Collected data
+++
-- ==== Sys2Proof/Machine/Solver.lean ====
section
/-! DEFINITION. The solver engine (chapter 07): batches of factorizations and quadratic programs. -/

namespace Sys2Proof.Machine

/-! ### Arithmetic: one rounding per operation, in an order the spec leaves open (R36, R44, R45) -/

/-- A computation that also numbers its choices of order: the draw they come from, and how many were made. -/
abbrev Slv := StateT (Nat × Nat) Flg

/-- The next choice of order, below `n`. -/
def pickOrd (n : Nat) : Slv Nat := do
  let (k, i) ← get
  set (k, i + 1)
  pure (Config.free k i % max 1 n)

/-- A term of a reduction: a formed value, or a product that a fused multiply–add takes in. -/
inductive Term where
  | acc (v : Val)
  | prod (x y : Val)
deriving DecidableEq, Repr

def combine (f : Nat) : Term → Term → Flg Term
  | .acc a, .acc b => do pure (.acc (← addF f a b))
  | .acc a, .prod x y => do pure (.acc (← fmaF f x y a))
  | .prod x y, .acc a => do pure (.acc (← fmaF f x y a))
  | .prod x y, .prod v w => do pure (.acc (← fmaF f v w (← mulF f x y)))

def termVal (f : Nat) : Term → Flg Val
  | .acc a => pure a
  | .prod x y => mulF f x y

/-- Reduce a pool of terms: each step combines two of them, chosen freely (log entry 44). -/
def reduce (f : Nat) : Nat → List Term → Slv Val
  | _, [] => pure valZero
  | _, [t] => termVal f t
  | 0, t :: _ => termVal f t
  | n + 1, ts => do
    let i ← pickOrd ts.length
    let rest := ts.eraseIdx i
    let j ← pickOrd rest.length
    let c ← combine f (ts.getD i (.acc valZero)) (rest.getD j (.acc valZero))
    reduce f n (c :: rest.eraseIdx j)

def sumOf (f : Nat) (ts : List Term) : Slv Val := reduce f ts.length ts

def dotOf (f : Nat) (xs ys : List Val) : Slv Val := sumOf f ((xs.zip ys).map (fun p => .prod p.1 p.2))

def infNorm (l : List Val) : Val := l.foldl (fun a x => maxNan a (valAbs x)) valZero

def fp64 (w : Nat) : Val := f64 w

/-! ### Storage (R169) -/

def align64 (n : Nat) : Nat := roundUp n 64
def packedIdx (i j : Nat) : Nat := i * (i + 1) / 2 + j
def esize (f : Nat) : Nat := if f = 1 then 8 else 4
def triN (n : Nat) : Nat := n * (n + 1) / 2

/-- Element (i, j) of a symmetric matrix stored packed lower. -/
def symAt (p : List Val) (i j : Nat) : Val := if j ≤ i then at_ p (packedIdx i j) else at_ p (packedIdx j i)

def slvLoad (s : State) (f a n : Nat) : List Val := (runFlg (s.loadLin f a n)).1

def slvBits (f : Nat) (v : Val) : Nat := encodeExact f v
def slvStore (s : State) (f a : Nat) (l : List Val) : State :=
  s.wr a (l.map (fun v => toBytes (esize f) (slvBits f v))).flatten

/-! ### Checks (Tables 07-2, 07-3, 07-5, 07-8) -/

/-- Work area per problem, in bytes, and times 16 in lane mode (R168). -/
def workNeed (elems e mode : Nat) : Nat := align64 (elems * e) * (if mode = 0 then 16 else 1)

def facRec (d : Desc) : Nat :=
  let e := esize d.inF
  if d.f 78 1 = 3 then align64 (e * d.f 76 2 * d.f 74 2) + align64 (e * d.f 74 2) else align64 (e * triN (d.f 74 2))
def facARec (d : Desc) : Nat :=
  let e := esize d.inF
  if d.f 78 1 = 3 then align64 (e * d.f 76 2 * d.f 74 2) else align64 (e * triN (d.f 74 2))
def facLen (d : Desc) : Nat := if d.f 78 1 = 3 then d.f 76 2 else d.f 74 2

def span (batch stride size : Nat) : Nat := (batch - 1) * stride + size

def tolOk (w : Nat) (hi : Val) (strict : Bool) : Bool :=
  let v := fp64 w
  isFin v && valLe valZero v && (if strict then valLt v hi else valLe v hi)

def slvFmt (d : Desc) : Option Nat :=
  firstFail [(fmtsValid [d.inF, d.outF], 0x0330),
    (decide (d.inF = 1 ∨ d.inF = 2) && decide (d.outF = 1 ∨ d.outF = 2), 0x0331), (d.inF == d.outF, 0x0363)]

def facWork (d : Desc) : Nat :=
  let n := d.f 74 2
  let m := d.f 76 2
  workNeed (if d.f 78 1 = 3 then m * n + n + m else triN n + 2 * n) (esize d.inF) (d.f 80 1)

def factorInfo (_s : State) (d : Desc) : OpInfo :=
  let e := esize d.inF
  let batch := d.f 70 4
  let n := d.f 74 2
  let m := d.f 76 2
  let kind := d.f 78 1
  let op := d.f 79 1
  let mode := d.f 80 1
  let rhs := d.f 82 1
  let gang := d.f 83 1
  let signs := (d.f 114 1).testBit 0
  let bRec := rhs * align64 (e * facLen d)
  let xRec := rhs * align64 (e * n)
  let big := if mode = 0 then (if d.inF = 1 then 64 else 128) else 384
  let rs := (if op ≤ 1 then [rdLin (d.f 24 6) (span batch (d.f 54 4) (facARec d))] else [])
    ++ [⟨d.f 30 6, span batch (d.f 58 4) (facRec d), decide (op ≤ 1), false⟩, wrLin (d.f 48 6) (32 * batch)]
    ++ (if signs then [rdLin (d.f 108 6) (64 * batch)] else [])
  let br := rdLin (d.f 36 6) (span batch (d.f 62 4) bRec)
  let xr := wrLin (d.f 42 6) (span batch (d.f 66 4) xRec)
  let all := if op = 0 then rs else xr :: br :: rs
  { ext := true, resv := [(114 * 8 + 1, 7), (115 * 8, 13 * 8)], resvOk := true, fmt := slvFmt d,
    lim := firstFail
      [(all.all (fun r => aligned r.a e) && aligned (d.f 48 6) 8, 0x0325),
       (if op = 0 then outsClear rs
        else outsClear (br :: rs) && outsClear (xr :: rs) && (xr.a == br.a || !(overlap xr.a xr.n br.a br.n)), 0x0322),
       (within kind 1 3 && decide (op ≤ 2) && decide (mode ≤ 1) && decide (d.f 81 1 ≤ 1)
          && (if op = 0 then rhs == 0 else within rhs 1 16) && (!signs || kind == 2)
          && within n 1 big && (if kind = 3 then within m n (2 * big) else m == 0)
          && within batch 1 (if mode = 0 then 16384 else 256)
          && within gang 1 8 && decide (gang ≤ if mode = 0 then ceilDiv batch 16 else batch), 0x0360),
       (tolOk (d.f 92 8) valOne true && tolOk (d.f 100 8) valOne false, 0x030B),
       (d.f 54 4 % 64 == 0 && decide (facARec d ≤ d.f 54 4) && d.f 58 4 % 64 == 0 && decide (facRec d ≤ d.f 58 4)
          && d.f 62 4 % 64 == 0 && decide (bRec ≤ d.f 62 4) && d.f 66 4 % 64 == 0 && decide (xRec ≤ d.f 66 4), 0x0362),
       (d.f 84 4 % 64 == 0 && decide (d.f 84 4 + d.f 88 4 ≤ 0x300000), 0x0361)],
    fit := if d.f 88 4 < facWork d then some 0x030A else none,
    rngs := all, pos14 := none, gang := gang, unit := .solver }

def qpOffQ (e n : Nat) : Nat := 64 + align64 (e * triN n)
def qpOffA (e n : Nat) : Nat := qpOffQ e n + align64 (e * n)
def qpOffL (e n m : Nat) : Nat := qpOffA e n + align64 (e * m * n)
def qpOffU (e n m : Nat) : Nat := qpOffL e n m + align64 (e * m)
def qpProb (e n m : Nat) : Nat := qpOffU e n m + align64 (e * m)
def qpOffZ (e n : Nat) : Nat := 64 + align64 (e * n)
def qpOffY (e n m : Nat) : Nat := qpOffZ e n + align64 (e * m)
def qpRes (e n m : Nat) : Nat := qpOffY e n m + align64 (e * m)

def qpWork (d : Desc) : Nat :=
  workNeed (triN (d.f 52 2) + 3 * d.f 52 2 + 4 * d.f 54 2) (esize d.inF) (d.f 56 1)

def finNonneg (w : Nat) : Bool := isFin (fp64 w) && valLe valZero (fp64 w)

def qpInfo (_s : State) (d : Desc) : OpInfo :=
  let e := esize d.inF
  let batch := d.f 50 2
  let n := d.f 52 2
  let m := d.f 54 2
  let mode := d.f 56 1
  let gang := d.f 57 1
  let fl := d.f 58 1
  let warm := fl.testBit 0
  let rs0 := [rdLin (d.f 24 6) (span batch (d.f 42 4) (qpProb e n m))]
  let wr := rdLin (d.f 30 6) (span batch (d.f 46 4) (qpRes e n m))
  let rr := wrLin (d.f 36 6) (span batch (d.f 46 4) (qpRes e n m))
  { ext := true, resv := [(58 * 8 + 2, 6), (62 * 8, 16), (124 * 8, 32)], resvOk := true, fmt := slvFmt d,
    lim := firstFail
      [(aligned (d.f 24 6) e && aligned (d.f 36 6) e && (!warm || aligned (d.f 30 6) e), 0x0325),
       (outsClear (rr :: rs0) && (!warm || d.f 30 6 == d.f 36 6 || !(overlap rr.a rr.n wr.a wr.n)), 0x0322),
       (decide (mode ≤ 1) && within n 1 (if mode = 0 then 64 else 384) && decide (m ≤ if mode = 0 then 256 else 1536)
          && within batch 1 (if mode = 0 then 16384 else 256) && within gang 1 8
          && decide (gang ≤ if mode = 0 then ceilDiv batch 16 else batch), 0x0360),
       (finNonneg (d.f 72 8) && finNonneg (d.f 80 8) && finNonneg (d.f 88 8) && finNonneg (d.f 96 8)
          && finNonneg (d.f 112 8) && finNonneg (d.f 104 8) && valLt (fp64 (d.f 104 8)) (valNat 2)
          && within (d.f 60 2) 1 4096 && (if fl.testBit 1 then within (d.f 59 1) 1 255 else d.f 59 1 == 0), 0x030B),
       (d.f 42 4 % 64 == 0 && decide (qpProb e n m ≤ d.f 42 4) && d.f 46 4 % 64 == 0
          && decide (qpRes e n m ≤ d.f 46 4), 0x0362),
       (d.f 64 4 % 64 == 0 && decide (d.f 64 4 + d.f 68 4 ≤ 0x300000), 0x0361)],
    fit := if d.f 68 4 < qpWork d then some 0x030A else none,
    rngs := rr :: rs0 ++ (if warm then [wr] else []), pos14 := none, gang := gang, unit := .solver }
+++
--- WHAT IS REQUIRED ---
Return, unchanged, the run of lines above that opens with the line containing "let all := if" and closes with the line containing "workNeed (triN (d.f". Include both.

--- OUTPUT OF THE EXERCISE ---
  let all := if op = 0 then rs else xr :: br :: rs
  { ext := true, resv := [(114 * 8 + 1, 7), (115 * 8, 13 * 8)], resvOk := true, fmt := slvFmt d,
    lim := firstFail
      [(all.all (fun r => aligned r.a e) && aligned (d.f 48 6) 8, 0x0325),
       (if op = 0 then outsClear rs
        else outsClear (br :: rs) && outsClear (xr :: rs) && (xr.a == br.a || !(overlap xr.a xr.n br.a br.n)), 0x0322),
       (within kind 1 3 && decide (op ≤ 2) && decide (mode ≤ 1) && decide (d.f 81 1 ≤ 1)
          && (if op = 0 then rhs == 0 else within rhs 1 16) && (!signs || kind == 2)
          && within n 1 big && (if kind = 3 then within m n (2 * big) else m == 0)
          && within batch 1 (if mode = 0 then 16384 else 256)
          && within gang 1 8 && decide (gang ≤ if mode = 0 then ceilDiv batch 16 else batch), 0x0360),
       (tolOk (d.f 92 8) valOne true && tolOk (d.f 100 8) valOne false, 0x030B),
       (d.f 54 4 % 64 == 0 && decide (facARec d ≤ d.f 54 4) && d.f 58 4 % 64 == 0 && decide (facRec d ≤ d.f 58 4)
          && d.f 62 4 % 64 == 0 && decide (bRec ≤ d.f 62 4) && d.f 66 4 % 64 == 0 && decide (xRec ≤ d.f 66 4), 0x0362),
       (d.f 84 4 % 64 == 0 && decide (d.f 84 4 + d.f 88 4 ≤ 0x300000), 0x0361)],
    fit := if d.f 88 4 < facWork d then some 0x030A else none,
    rngs := all, pos14 := none, gang := gang, unit := .solver }

def qpOffQ (e n : Nat) : Nat := 64 + align64 (e * triN n)
def qpOffA (e n : Nat) : Nat := qpOffQ e n + align64 (e * n)
def qpOffL (e n m : Nat) : Nat := qpOffA e n + align64 (e * m * n)
def qpOffU (e n m : Nat) : Nat := qpOffL e n m + align64 (e * m)
def qpProb (e n m : Nat) : Nat := qpOffU e n m + align64 (e * m)
def qpOffZ (e n : Nat) : Nat := 64 + align64 (e * n)
def qpOffY (e n m : Nat) : Nat := qpOffZ e n + align64 (e * m)
def qpRes (e n m : Nat) : Nat := qpOffY e n m + align64 (e * m)

def qpWork (d : Desc) : Nat :=
  workNeed (triN (d.f 52 2) + 3 * d.f 52 2 + 4 * d.f 54 2) (esize d.inF) (d.f 56 1)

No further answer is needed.